A security zone has been set up around the site of the BP oil spill in the Gulf of Mexico to safeguard any evidence of the environmental disaster earlier this year, the Justice Department said Wednesday.
"In response to a motion by the US Department of Justice, the US District Court in New Orleans has ordered the establishment of a security zone extending 750 feet (228 meters) in all directions from the mobile offshore drilling unit Deepwater Horizon wreckage site and its debris field," the DoJ said in a statement.
The security zone, 68 kilometers (42 miles) off Louisiana state, extends from the sea floor to the sea surface and will last until October 8, 2011, "unless renewed for good cause."
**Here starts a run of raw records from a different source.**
-- ==== Sys2Proof/Config.lean ====
section
/-! DEFINITION. What is fixed for the life of a model instance: the parameters of R11, the byte constants of R13, the
named test configuration of 95_test_vectors.md, and the free values (opaque constants with no body). -/

namespace Sys2Proof

/-- `FRAMING`: the deployment's framing (R11, D18). -/
inductive Framing where
  | cobs
  | text
  deriving DecidableEq, Repr, Inhabited

/-- `ENC_PLACE`: which context runs the encoder (R11, D9). -/
inductive EncPlace where
  | receive
  | refresh
  deriving DecidableEq, Repr, Inhabited

/-- `PIXEL_ORDER`: which of a pixel's two bytes lies lower (R64, D5). -/
inductive PixelOrder where
  | le
  | be
  deriving DecidableEq, Repr, Inhabited

/-- `BUFFERING`: only `single` is accepted (R14, R290). -/
inductive Buffering where
  | single
  | double
  deriving DecidableEq, Repr, Inhabited

/-- The three byte arrays (R60). -/
inductive Buf where
  | fb
  | bps
  | rxb
  deriving DecidableEq, Repr, Inhabited

/-- A move of the environment between two steps of the block (R9, R48): it offers one more link byte (D33), or the
pixel shifter becomes able or unable to accept a byte (R170). -/
inductive EnvMove where
  | offer (d : Byte)
  | shifter (ready : Bool)
  deriving DecidableEq, Repr, Inhabited

/-- Who moves next (R9, R318, D44): the receive context, the refresh context, or the environment. -/
inductive Turn where
  | rx
  | rf
  | env (m : EnvMove)
  deriving DecidableEq, Repr, Inhabited

/-- The parameters of a model instance (R11). `depth` and `buffering` are what the deployment asks for: any value but
6 and `single` is refused (R14). `tUnit` and `tLatch` are the durations the labels carry, in a unit of time the model
does not fix (R176, log 20). -/
structure Config where
  width : Nat
  height : Nat
  depth : Nat
  gamma : Vector Byte 256
  framing : Framing
  encPlace : EncPlace
  rxcap : Nat
  pixelOrder : PixelOrder
  addrBits : Nat
  tUnit : Nat
  tLatch : Nat
  buffering : Buffering
  deriving DecidableEq, Repr

namespace Config

/-- FREE VALUE (log 7): what byte `i` of a buffer holds after reset, "any value, drawn independently per byte" (R50). -/
opaque resetByte : Buf → Nat → Byte

/-- FREE VALUE (log 3): whose turn it is when no turn is known in advance: "any interleaving" (R318). -/
opaque freeTurn : Nat → Turn

/-- FREE VALUE (log 8): which member of a candidate set a read of the shared buffer returns, "a draw, under no law" (R72). -/
opaque freeDraw : Nat → Nat

/-- `GAMMA_ID[i] = i`, the test table of 40_bcm_encoder.md; it is not the hardware's table (D7). -/
def gammaId : Vector Byte 256 := ⟨⟨(List.range 256).map (BitVec.ofNat 8)⟩, by simp⟩

/-- The configuration `TINY` of 95_test_vectors.md, with the parameters `TINY` leaves open as arguments. -/
def tiny (f : Framing) (p : EncPlace) : Config where
  width := 2
  height := 2
  depth := 6
  gamma := gammaId
  framing := f
  encPlace := p
  rxcap := 16
  pixelOrder := .le
  addrBits := 1
  tUnit := 1
  tLatch := 1
  buffering := .single

end Config

/-- `DEPTH = 6` (R11): the bit-planes of a channel. -/
def depthBits : Nat := 6

/-- `COBS_TERM` (R13). -/
def cobsTermByte : Byte := 0x00
/-- `COBS_MAXCODE` (R13). -/
def cobsMaxCode : Byte := 0xFF
/-- `LF` (R13). -/
def lfByte : Byte := 0x0A
/-- `CR` (R13). -/
def crByte : Byte := 0x0D
/-- `SENT0` (R13). -/
def sent0Byte : Byte := 0xFF
/-- `SENT1` (R13). -/
def sent1Byte : Byte := 0x00
/-- `ACK_OK`, the letter `K` (R13, R108). -/
def ackOkByte : Byte := 0x4B
/-- `ACK_ERR`, the letter `E` (R13, R108). -/
def ackErrByte : Byte := 0x45
/-- `PAD`, the sign `=` (R13, R105). -/
def padByte : Byte := 0x3D

end Sys2Proof
end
The DoJ said the safety perimeter was decided "to protect the search area and any evidence located in the area against intentional or unintentional loss."
"The order will be enforced by the United States using the full range of security assets available, including vessels, aircraft or other appropriate means and equipment," it added.
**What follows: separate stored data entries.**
-- ==== Sys2Proof/Machine/State.lean ====
section
/-! DEFINITION. The state of the block (10_state.md, 20_memory.md), the reasons a step can stop, and the state after
reset (R50). -/

namespace Sys2Proof.Machine

/-- A byte array: the bytes something has written since reset, addresses strictly rising. A byte that is not listed
holds what reset left there, which is a free value (R50, log 7). -/
abbrev Memory := List Host.Cell

/-- The candidate sets of R72 that are not the singleton of the current byte: the byte's index and its set. A member is
`some v` for a value a write gave, `none` for what reset left in the byte (log 8). -/
abbrev CandMap := List (Nat × List (Option Byte))

/-- `rx_phase` (R36). -/
inductive RxPhase where
  | accept
  | encode
  deriving DecidableEq, Repr

/-- `sd_phase` (R46). -/
inductive SdPhase where
  | take
  | enc
  | blank
  | shift
  | addr
  | latOn
  | latOff
  | enable
  | hold
  | blankEnd
  deriving DecidableEq, Repr

/-- `oe_level` (R47). -/
inductive OeLevel where
  | enabled
  | disabled
  deriving DecidableEq, Repr

/-- `lat_level` (R47). -/
inductive LatLevel where
  | asserted
  | deasserted
  deriving DecidableEq, Repr

/-- The kinds of decode failure (R300). -/
inductive FailKind where
  | framing
  | length
  | overflow
  | accounting
  deriving DecidableEq, Repr

/-- Where a record decode stands. The spec gives no such register: a decode is one atomic part of its link byte's step
(R210, R242), and between steps the status is `idle` (log 26). -/
inductive DecStatus where
  | idle
  | running
  | ok
  | failed (k : FailKind)
  deriving DecidableEq, Repr

/-- The locals of a record decode: `n`, `i` and `o` of R210 and R243, `acc` and `k` of R242. -/
structure DecLocals where
  n : Nat
  i : Nat
  o : Nat
  acc : BitVec 24
  k : Nat
  status : DecStatus
  deriving DecidableEq, Repr

/-- No record is being decoded (R35). -/
def DecLocals.idle : DecLocals := { n := 0, i := 0, o := 0, acc := 0, k := 0, status := .idle }

/-- The events of the two traces (R18), the hold and latch labels (R176) and the failure labels (R300, R306). -/
inductive Event where
  /-- `RX` consumed a byte from `link_in` -/
  | linkIn (d : Byte)
  /-- an acknowledge byte on `link_out` -/
  | linkOut (d : Byte)
  /-- a publish (R280) -/
  | publish
  /-- `record Fail(kind)`: a trace label only (R300) -/
  | fail (k : FailKind)
  /-- the output-enable gate -/
  | oe (l : OeLevel)
  /-- `shiftByte(value)` -/
  | shift (d : Byte)
  /-- `setAddress(row)` -/
  | addr (row : Nat)
  /-- the latch, asserted and held for the labelled time (`T_LATCH`, R164, R176) -/
  | latAsserted (heldFor : Nat)
  /-- the latch, deasserted -/
  | latDeasserted
  /-- the hold label of R167 -/
  | hold (duration : Nat)
  deriving DecidableEq, Repr

/-- The whole machine. The first group of fields is the spec's state (R30 to R50); the last is the model's own
(INVENTORY.md says which is which). -/
structure State where
  rxLen : Nat
  rawRemaining : Nat
  rawOffset : Nat
  rxPhase : RxPhase
  encActive : Bool
  encR : Nat
  encX : Nat
  hfNew : Bool
  sdBit : Nat
  sdRow : Nat
  sdPhase : SdPhase
  sdCol : Nat
  oeLevel : OeLevel
  latLevel : LatLevel
  addrValue : Nat
  fb : Memory
  bps : Memory
  rxb : Memory
  cand : CandMap
  -- the model's own
  cfg : Config
  dec : DecLocals
  taken : Bool
  link : List Byte
  shifterReady : Bool
  sched : List Turn
  tick : Nat
  trace : List Event
  deriving DecidableEq, Repr

/-- Why the machine stops. Neither is reachable from reset with an accepted configuration (R309). -/
inductive Fault where
  /-- Raised by every buffer access (`readThen`, `writeByte`) whose index lies outside the buffer: "A model in which a
  rule would access out of bounds has a bug; it must fault, never return a value" (R67). Safe. -/
  | outOfBounds (b : Buf) (i : Nat)
  /-- Raised by `step` when the sequencer of the agent whose turn it is stands at a position no rule describes
  (`rx_phase = ENCODE` with no pass in progress, `sd_phase = TAKE` with `ENC_PLACE = RECEIVE`; log 34). Safe. -/
  | noOperationEnabled
  deriving DecidableEq, Repr

/-- Why the model refuses. -/
inductive Refusal where
  /-- Answered by an arm of `exec` whose operation has no meaning yet. Safe. -/
  | notModelled (mnemonic : String)
  /-- Answered by `step` before anything else when the configuration breaks R14: "A model must refuse any other
  configuration". Safe. -/
  | illFormedConfig
  deriving DecidableEq, Repr

/-- The state after reset of an instance with configuration `c` (R50). `enc_r`, `enc_x`, `sd_col`, `oe_level`,
`lat_level` and `addr_value` have no value in the spec: DESIGN CHOICE, log 9. The buffers list nothing: their bytes are
free values (log 7). -/
def State.resetWith (c : Config) : State where
  rxLen := 0
  rawRemaining := 0
  rawOffset := 0
  rxPhase := .accept
  encActive := false
  encR := 0
  encX := 0
  hfNew := false
  sdBit := 0
  sdRow := 0
  sdPhase := .blank
  sdCol := 0
  oeLevel := .enabled
  latLevel := .deasserted
  addrValue := 0
  fb := []
  bps := []
  rxb := []
  cand := []
  cfg := c
  dec := DecLocals.idle
  taken := false
  link := []
  shifterReady := true
  sched := []
  tick := 0
  trace := []

/-- The state after reset of the instance `TINY`, `FRAMING = COBS`, `ENC_PLACE = RECEIVE` (the configuration of program
P1): which instance reset shows is a DESIGN CHOICE, log 2. -/
def State.reset : State := State.resetWith (Config.tiny .cobs .receive)

end Sys2Proof.Machine
end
The oil disaster was triggered by a blast on the Deepwater Horizon rig -- leased by BP and operated by Transocean Energy -- that killed 11 workers on April 20.
The broken well was eventually plugged but not before 4.9 million barrels of oil gushed into the Gulf. The spill, the worst of its kind in maritime history, sullied hundreds of miles of fragile coastlines and caused BP's shares to plummet in value.